Inflation Reduction Act of 2022: Key Tax Provisions

On August 16, 2022, President George W. Bush signed the Inflation Reduction Act (IRA), which has tax policies affecting businesses, people, the clean-energy sector, healthcare, and more. 

As always, tax law is intricate; therefore, it is wise to consult a certified tax and accounting specialist. Any issues you may have regarding the Inflation Reduction Act and your tax situation should be directed to the business tax planner in Lake Mary, FL, without delay.

Look at it this way:


Business loss limitation under Section 461(l). Small business owners (sole proprietorships, partnerships, and S-corporations) can take advantage of the pass-through tax deduction under tax reform (TCJA of 2017). A taxpayer could only deduct up to $250,000 in nonbusiness income from business losses under the tax break ($500,000 for married couples filing jointly). It is now in effect for tax years 2021 to 2026 and will continue until 2028.

Examine the Payroll Tax Credit. Tax years after December 31, 2022, will see an increase of $250,000 to $500,000 in the restriction amount for the Sec. 41(h) research credit against payroll tax. A credit limit of $250,000 will reduce the FICA payroll tax payment. To offset the second $250,000 cap, the employer must pay its share of Medicare payroll taxes.

Alternative Minimum Tax for Big Businesses. The corporate alternative minimum tax (AMT) that was eliminated under the 2017 tax reform has been reinstated, but it is now based on book income, not taxable income. A corporation’s book income is the amount of income it reports to shareholders on its financial statements.

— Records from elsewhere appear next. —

theorem witness_StreamAndPortCommands : (∃ (i : ReqId) (s : State) (s' : State) (r : Req) (d : StreamDecl) (x : Stream), Turn s
  i 1025 r ∧ r.part < 64 ∧ streamFields s r = true ∧ declOf (partOf s r.pid) (field r.payload 0 1) = some d ∧ streamOf (partOf s
  r.pid) (field r.payload 0 1) = some x ∧ streamOpen x = false ∧ reserveNow r.pid (standingFor (partOf s r.pid) x) s = some s')
  ∧ (∃ (i : ReqId) (s : State) (r : Req) (d : StreamDecl) (x : Stream), Turn s i 1025 r ∧ streamFields s r = true ∧ declOf
  (partOf s r.pid) (field r.payload 0 1) = some d ∧ streamOf (partOf s r.pid) (field r.payload 0 1) = some x ∧ streamOpen x =
  true) ∧ (∃ (i : ReqId) (s : State) (r : Req) (d : StreamDecl) (x : Stream), Turn s i 1025 r ∧ streamFields s r = true ∧ declOf
  (partOf s r.pid) (field r.payload 0 1) = some d ∧ streamOf (partOf s r.pid) (field r.payload 0 1) = some x ∧ streamOpen x =
  false ∧ reserveNow r.pid (standingFor (partOf s r.pid) x) s = none) ∧ (∃ (i : ReqId) (s : State) (r : Req) (x : Stream), Turn
  s i 1026 r ∧ r.part < 64 ∧ streamFields s r = true ∧ streamOf (partOf s r.pid) (field r.payload 0 1) = some x ∧ streamOpen x =
  false) ∧ (∃ (i : ReqId) (s : State) (r : Req) (x : Stream), Turn s i 1026 r ∧ r.part < 64 ∧ streamFields s r = true ∧ streamOf
  (partOf s r.pid) (field r.payload 0 1) = some x ∧ streamOpen x = true ∧ (∀ w ∈ x.wins, w.done = true ∧ (w.encoded = true ∨
  w.uncoded = true))) ∧ (∃ (i : ReqId) (s : State) (r : Req) (x : Stream), Turn s i 1026 r ∧ r.part < 64 ∧ streamFields s r =
  true ∧ streamOf (partOf s r.pid) (field r.payload 0 1) = some x ∧ streamOpen x = true ∧ (∃ w ∈ x.wins, w.done = false)) ∧ (∃
  (i : ReqId) (s : State) (r : Req) (d : StreamDecl) (x : Stream), Turn s i 1027 r ∧ streamFields s r = true ∧ declOf (partOf s
  r.pid) (field r.payload 0 1) = some d ∧ streamOf (partOf s r.pid) (field r.payload 0 1) = some x) ∧ (∃ (i : ReqId) (s : State)
  (r : Req), Turn s i 2049 r ∧ r.part < 64 ∧ r.payload.length = 16 + 12 * field r.payload 11 1 ∧ portCfgOk r.payload = true ∧
  portHolder s (field r.payload 0 1) = some r.pid ∧ bindsAssigned (bodyOf (partOf s r.pid)) (field r.payload 0 1) (bindingsOf
  r.payload) = true ∧ (bit (field r.payload 3 1) 1 = true → s.units.ptp.port = none ∨ s.units.ptp.port = some (field r.payload 0
  1))) ∧ (∃ (i : ReqId) (s : State) (r : Req), Turn s i 2049 r ∧ r.payload.length = 16 + 12 * field r.payload 11 1 ∧ portCfgOk
  r.payload = true ∧ portHolder s (field r.payload 0 1) = none) ∧ (∃ (i : ReqId) (s : State) (r : Req) (h : Pid), Turn s i 2049
  r ∧ r.payload.length = 16 + 12 * field r.payload 11 1 ∧ portCfgOk r.payload = true ∧ portHolder s (field r.payload 0 1) = some
  h ∧ h ≠ r.pid) ∧ (∃ (i : ReqId) (s : State) (r : Req), Turn s i 2050 r ∧ field r.payload 0 1 < 8 ∧ zeroAt r.payload 1 3 = true
  ∧ portHolder s (field r.payload 0 1) = some r.pid) :=
  ⟨⟨⟨0, false, 0⟩, asked (req 0x0401 0 ([3, 0, 0, 0])) (withPart 0
  { running { streams := [camera] } with streams := [{ index := 3 }] } live), asked (req 0x0401 0 ([3, 0, 0, 0])) (withPart 0
  { running { streams := [camera] } with streams := [{ index := 3 }] } live), req 0x0401 0 ([3, 0, 0, 0]), camera,
  { index := 3 }, turn_of (by decide +kernel), by decide +kernel, by decide +kernel, by decide +kernel, by decide +kernel,
  by decide +kernel, rfl⟩,
   ⟨⟨0, false, 0⟩, asked (req 0x0401 0 ([3, 0, 0, 0])) (withPart 0
  { running { streams := [camera] } with streams := [openStream] } live), req 0x0401 0 ([3, 0, 0, 0]), camera, openStream,
  turn_of (by decide +kernel), by decide +kernel, by decide +kernel, by decide +kernel, by decide +kernel⟩,
   ⟨⟨0, false, 0⟩, asked (req 0x0401 0 ([3, 0, 0, 0])) (modPool (fun p => { p with inService := false }) (withPart 0
  { running { streams := [{ camera with standing := [1, 0, 0, 0, 0] }] } with streams := [{ index := 3 }] } live)), req 0x0401 0
  ([3, 0, 0, 0]), { camera with standing := [1, 0, 0, 0, 0] }, { index := 3 }, turn_of (by decide +kernel), by decide +kernel,
  by decide +kernel, by decide +kernel, by decide +kernel, by decide +kernel⟩,
   ⟨⟨0, false, 0⟩, asked (req 0x0402 0 ([3, 0, 0, 0])) (withPart 0
  { running { streams := [camera] } with streams := [{ index := 3 }] } live), req 0x0402 0 ([3, 0, 0, 0]), { index := 3 },
  turn_of (by decide +kernel), by decide +kernel, by decide +kernel, by decide +kernel, by decide +kernel⟩,
   ⟨⟨0, false, 0⟩, asked (req 0x0402 0 ([3, 0, 0, 0])) (withPart 0
  { running { streams := [camera] } with streams := [{ openStream with wins := [{ seq := 0, done := true, encoded := true }] }] }
  live), req 0x0402 0 ([3, 0, 0, 0]), { openStream with wins := [{ seq := 0, done := true, encoded := true }] }, turn_of
  (by decide +kernel), by decide +kernel, by decide +kernel, by decide +kernel, by decide +kernel, by decide +kernel⟩,
   ⟨⟨0, false, 0⟩, asked (req 0x0402 0 ([3, 0, 0, 0])) (withPart 0
  { running { streams := [camera] } with streams := [{ openStream with wins := [{ seq := 0 }] }] } live), req 0x0402 0 ([3, 0,
  0, 0]), { openStream with wins := [{ seq := 0 }] }, turn_of (by decide +kernel), by decide +kernel, by decide +kernel,
  by decide +kernel, by decide +kernel, by decide +kernel⟩,
   ⟨⟨0, false, 0⟩, asked (req 0x0403 0 ([3, 0, 0, 0])) (withPart 0
  { running { streams := [camera] } with streams := [openStream] } live), req 0x0403 0 ([3, 0, 0, 0]), camera, openStream,
  turn_of (by decide +kernel), by decide +kernel, by decide +kernel, by decide +kernel⟩,
   ⟨⟨0, false, 0⟩, asked (req 0x0801 0 ([7, 1, 24, 2] ++ toLe 4 0x0A000001 ++ [0, 0, 0, 1, 0, 0, 0, 0, 3, 0] ++ toLe 2 1024 ++
  toLe 2 2000 ++ [0, 0] ++ toLe 4 0x0A000002)) (withPart 0
  { running { streams := [camera] } with st := .paused, g := { loaded.g with ports := [7] } } live), req 0x0801 0 ([7, 1, 24, 2]
  ++ toLe 4 0x0A000001 ++ [0, 0, 0, 1, 0, 0, 0, 0, 3, 0] ++ toLe 2 1024 ++ toLe 2 2000 ++ [0, 0] ++ toLe 4 0x0A000002), turn_of
  (by decide +kernel), by decide +kernel, by decide +kernel, by decide +kernel, by decide +kernel, by decide +kernel,
  by decide +kernel⟩,
   ⟨⟨0, false, 0⟩, asked (req 0x0801 0 ([7, 1, 24, 2] ++ toLe 4 0x0A000001 ++ [0, 0, 0, 1, 0, 0, 0, 0, 3, 0] ++ toLe 2 1024 ++
  toLe 2 2000 ++ [0, 0] ++ toLe 4 0x0A000002)) (withPart 0 loaded live), req 0x0801 0 ([7, 1, 24, 2] ++ toLe 4 0x0A000001 ++ [0,
  0, 0, 1, 0, 0, 0, 0, 3, 0] ++ toLe 2 1024 ++ toLe 2 2000 ++ [0, 0] ++ toLe 4 0x0A000002), turn_of (by decide +kernel),
  by decide +kernel, by decide +kernel, by decide +kernel⟩,
   ⟨⟨0, false, 0⟩, asked (req 0x0801 0 ([7, 1, 24, 2] ++ toLe 4 0x0A000001 ++ [0, 0, 0, 1, 0, 0, 0, 0, 3, 0] ++ toLe 2 1024 ++
  toLe 2 2000 ++ [0, 0] ++ toLe 4 0x0A000002)) (withPart 1 { g := { ports := [7] } } (withPart 0 loaded live)), req 0x0801 0
  ([7, 1, 24, 2] ++ toLe 4 0x0A000001 ++ [0, 0, 0, 1, 0, 0, 0, 0, 3, 0] ++ toLe 2 1024 ++ toLe 2 2000 ++ [0, 0] ++ toLe 4
  0x0A000002), 1, turn_of (by decide +kernel), by decide +kernel, by decide +kernel, by decide +kernel, by decide +kernel⟩,
   ⟨⟨0, false, 0⟩, asked (req 0x0802 0 ([7, 0, 0, 0])) (receiving openStream), req 0x0802 0 ([7, 0, 0, 0]), turn_of
  (by decide +kernel), by decide +kernel, by decide +kernel, by decide +kernel⟩⟩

An excise tax of 1% on stock repurchases by corporations that are nondeductible. Corporate stock purchases made after December 31, 2022, are subject to a new 1% excise tax. The tax is paid based on the stock’s fair market value (FMV), although the excise tax is waived if the sum of all stock repurchases for a given tax year is $1 million or less. It also does not apply to stock repurchases that are a part of a reorganization in which the shareholder does not realize a gain or loss, employee stock ownership plans, or contributions of repurchased shares to these plans.

Credits for premiums under the Affordable Care Act. Taxpayers with household incomes above 400% of the poverty line are eligible for the premium tax credit till 2025.